If what Mr. Rubin is too massive to ignore all this, is that it readily accepts the ideological frameworks that unfolds and our economy can not imagine that could change.
The author's second book which I mean do not share the assumptions of the economist.
Bet Chomsky
People who read elsewhere in these pages know, but I made clear, honest: I am a great admirer of Noam Chomsky.
eminent scientist, the man was at the heart of the establishment of the cognitive sciences, a major scientific event of the last century. He reiterated linguistics and philosophy provided the essential contributions, including reviving the traditions of rationalism and nativist. Who reads or talks to him, I had the chance to do recently, no doubt to be a mind of extraordinary power. And that everyone agrees, at least when it comes to cognitive science, linguistics and philosophy.

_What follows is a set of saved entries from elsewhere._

-- ==== Sys2Proof/Tests/Slice0.lean ====
section
/-! SUPPORT. Small tests of the model: ill-formed terms that the well-formedness checks refuse, worked examples of the spec, and,
for each statement with hypotheses, states and operands that meet them together, with what the command then answers where that
can be computed (a free value cannot).  A test is named after the statement whose clause it meets. -/

set_option Elab.async false

namespace Sys2Proof.Tests

open Machine

/-! ### What the tests use -/

/-- Whether a command answers a next state that passes a check. -/
def ran (i : Instr) (s : State) (p : State → Bool) : Bool :=
  match exec i s with
  | .next t => p t
  | _ => false

/-- Whether a command answers the state it found. -/
def kept (i : Instr) (s : State) : Bool := ran i s fun t => decide (t = s)

/-- The canonical form, computed. -/
def canon (s : State) : Bool :=
  mwf s.regs && s.regs.all (fun e => decide (e.2 ≠ resetWord e.1)) && Memory.wf s.host.mem && Memory.wf s.hbm

theorem canonical_of_canon {s : State} (h : canon s = true) : Canonical s := by
  simp only [canon, Bool.and_eq_true, List.all_eq_true, decide_eq_true_eq] at h
  exact ⟨⟨h.1.1.1, h.1.1.2⟩, h.1.2, h.2⟩

/-- A state with fields of registers set. -/
def withFlds (s : State) (l : List (Field × Nat)) : State := l.foldl (fun s x => s.setFld x.1 x.2) s

/-- A running device: reset released, READY set, phase 0x7. -/
def up : State :=
  withFlds { State.reset with pins := { State.reset.pins with porstN := true, standby := true } }
    [(GLB_STATE_DEV_STATE, 0), (GLB_STATE_START_PHASE, 7), (GLB_STATE_READY, 1)]

/-- An item of queue 0 of context 0. -/
def src0 : Src := ⟨0, 0, 0⟩

theorem canonical_up : Canonical up := canonical_of_canon (by decide +kernel)

/-! ### Ill-formed terms -/

/-- Contexts end at 63 (R533). -/
theorem test_wf_src_context : srcOk ⟨64, 0, 0⟩ = false ∧ srcOk ⟨63, 15, 2 ^ 32 - 1⟩ = true := by decide
theorem test_wf_src_queue : srcOk ⟨0, 16, 0⟩ = false := by decide
theorem test_wf_src_position : srcOk ⟨0, 0, 2 ^ 32⟩ = false := by decide

/-- An item of the cell profile with every field zero. -/
def item0 : CellItem := ⟨0, 0, 0, 0, 0, 0, false, 0, 0, 0, 0⟩

/-- Cells end at 1,919, registers at 31, predicates at 7, FN at 15 (R12, R234). -/
theorem test_wf_cell_item : cellItemOk item0 = true ∧ cellItemOk { item0 with cell := 1920 } = false ∧
    cellItemOk { item0 with d := 32 } = false ∧ cellItemOk { item0 with a := 32 } = false ∧
    cellItemOk { item0 with b := 32 } = false ∧ cellItemOk { item0 with c := 32 } = false ∧
    cellItemOk { item0 with p := 8 } = false ∧ cellItemOk { item0 with t := 32 } = false ∧
    cellItemOk { item0 with fn := 16 } = false := by decide

theorem test_wf_sync_use : syncUseOk (.cell { item0 with d := 32 }) = false ∧ syncUseOk (.item ⟨64, 0, 0⟩ 0 0) = false ∧
    syncUseOk (.item src0 0 0) = true := by decide

/-- Each kind of operand out of its range: a bay, a port, a slot, a source, a bank, a length, a timer, a frame. -/
theorem test_wf_instr : (Instr.crtEject src0 4).wf = false ∧ (Instr.portLinkUp 16).wf = false ∧
    (Instr.vseClose src0 64).wf = false ∧ (Instr.unitDeclaredLost 4096).wf = false ∧ (Instr.camScrub 32).wf = false ∧
    (Instr.crtPut src0 0 0 (2 ^ 40)).wf = false ∧ (Instr.evcTimerReached 64).wf = false ∧ (Instr.frameZeroing 25165824).wf = false ∧
    (Instr.cancelDrainComplete (2 ^ 24)).wf = false ∧ (Instr.galleySwap 16 0).wf = false ∧ (Instr.galleySwap 0 4).wf = false ∧
    (Instr.islandWake 16384).wf = false ∧ (Instr.registerWrite 64 0 32 0).wf = false ∧ (Instr.sesPark src0 0 4).wf = false ∧
    (Instr.ctlNop src0).wf = true := by decide

/-- The table gives no row any bits, so no word spells a command (log entry 2). -/
theorem test_no_word_spells_a_command : decodeTableWord 64 0x50232_14C0A900000 = none := by decide

/-! ### Cell items -/

/-- A cell that runs the search program's window, whose words are 3,584 to 4,095 (R433). -/
def cellA : Cell := { cell0 with run := .running, slice := 4, pc := 3584 }

/-- A device with one cell. -/
def one (c : Cell) : State := { State.reset with cells := [(0, c)] }

/-- The cell after an item. -/
def cellAfter (i : Instr) (c : Cell) (p : Cell → Bool) : Bool := ran i (one c) fun t => p (t.cell 0)

/-- s5 of a cell after an item that names s5 as its destination. -/
def s5 (i : Instr) (c : Cell) : Option Word :=
  match exec i (one c) with
  | .next t => some (sreg (t.cell 0) 5)
  | _ => none

/-- s1 = −3, s2 = 5. -/
def cellB : Cell := { cellA with s := [(1, 0xFFFFFFFFFFFFFFFD), (2, 5)] }

/-- sD = s5, sA = s1, sB = s2, IMM = −1. -/
def item5 : CellItem := { item0 with d := 5, a := 1, b := 2, imm := 0xFFFFF, w1 := 0xDEADBEEFCAFE }

theorem test_scalar_items_go : CellGo (one cellB) item5 1 := by
  refine ⟨by decide, by decide, by decide, by decide⟩

/-- sB + IMM is 4 (R241). -/
theorem test_scalar_items : s5 (.sadd item5) cellB = some 1 ∧ s5 (.ssub item5) cellB = some (BitVec.ofInt 64 (-7)) ∧
    s5 (.smul item5) cellB = some (BitVec.ofInt 64 (-12)) ∧ s5 (.sand item5) cellB = some 4 ∧
    s5 (.sor item5) cellB = some 0xFFFFFFFFFFFFFFFD ∧ s5 (.sxor item5) cellB = some 0xFFFFFFFFFFFFFFF9 ∧
    s5 (.shl item5) cellB = some 0xFFFFFFFFFFFFFFD0 ∧ s5 (.shr item5) cellB = some 0x0FFFFFFFFFFFFFFF ∧
    s5 (.sra item5) cellB = some 0xFFFFFFFFFFFFFFFF ∧ s5 (.li item5) cellB = some 0xDEADBEEFCAFE := by decide +kernel

/-- s0 discards a write (R238). -/
theorem test_scalar_s0 : cellAfter (.sadd { item5 with d := 0 }) cellB (fun c => decide (c = { cellB with pc := 3585 })) = true := by
  decide +kernel

/-- −3 is below 4 signed and above it unsigned. -/
theorem test_cmp_signed_unsigned : s5 (.cmp { item5 with t := 22, fn := 2 }) cellB = some 1 ∧
    s5 (.cmp { item5 with t := 23, fn := 2 }) cellB = some 0 ∧ s5 (.cmp { item5 with t := 16, fn := 5 }) cellB = some 0 ∧
    s5 (.cmp { item5 with t := 17, fn := 5 }) cellB = some 1 := by decide +kernel

/-- HANDLERS for code 2, 3, 4, 7, 8, 9 and 1. -/
def handlers : Word := BitVec.ofNat 64 (2 ^ 49 + 2 ^ 50 + 2 ^ 51 + 2 ^ 52 + 2 ^ 55 + 2 ^ 56 + 2 ^ 57)

def cellH : Cell := { cellB with status := handlers }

But there is a second Chomsky openly anarchist and he also authored a major work, but this time often received with hostility, and in which he has repeatedly denounced U.S. foreign policy and globalization world led by the dominant institutions and for their benefit.

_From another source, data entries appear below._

-- ==== Sys2Proof/Word.lean ====
section
/-!
DEFINITION. The words of the CS-416: bytes of the service line and of link characters, 16-bit numbers that count
modulo 65536, and 32-bit readings of the millisecond clock (spec/00_scope.md, Conventions).
-/

namespace Sys2Proof

/-- The data of one link character or one service byte (R144, R182). -/
abbrev Byte := BitVec 8

/-- A number counted modulo 65536: stroke, call, canvass and trim numbers, and a CRC. -/
abbrev Half := BitVec 16

/-- A reading of the part's clock: 32 bits of milliseconds (00, "Time"). A difference of two readings wraps. -/
abbrev Time := BitVec 32

/-- "n is ahead of L by k" (00, "Stroke numbers"): the number k = (n − L) mod 65536. -/
def aheadBy (n last : Half) : Nat := (n - last).toNat

/-- A number is *ahead* of a last-taken number when (n − L) mod 65536 lies in 1 to 32767. -/
def isAhead (n last : Half) : Bool := decide (1 ≤ aheadBy n last ∧ aheadBy n last ≤ 32767)

end Sys2Proof
end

If you are not familiar with one or other of these Chomsky, the talks between him and Jean Bricmont (it is indeed that of the famous Sokal affair) are an ideal opportunity to get acquainted.
Bricmont therefore questions Chomsky deftly and without fear sometimes push its limits. In two interviews, the territory covered is vast: philosophy, science, social change, human nature, imperialism, recent political history, anarchism, and others.
Chomsky is perfectly lucid on what globalization meant the world the last twenty years and what has fueled. What he has to say about it converges to what he calls a "Pascal's wager", that he has done throughout his life: "If we abandon hope and resign ourselves to passivity, we ensure that the worst will happen and if we keep working hard and hope that these promises are fulfilled, the situation can improve. " (Pp. 29-30)
soon we will put in the perspective opened up by Chomsky, one begins to imagine other avenues for Globalization and say, among many examples, that the abolition or decrease military spending (and a thousand other destructive economic activities) are also simple ways to change the entire economy ...
Structures identified
RUBIN, Jeff Tomorrow, a tiny world. How oil will cause the end of globalization Éditions Hurtubise, Montreal, 2010.
Chomsky, Noam and Bricmont, Jean, Reason cons power, Pascal's wager , hernia, Travel Collection, Paris, 2009.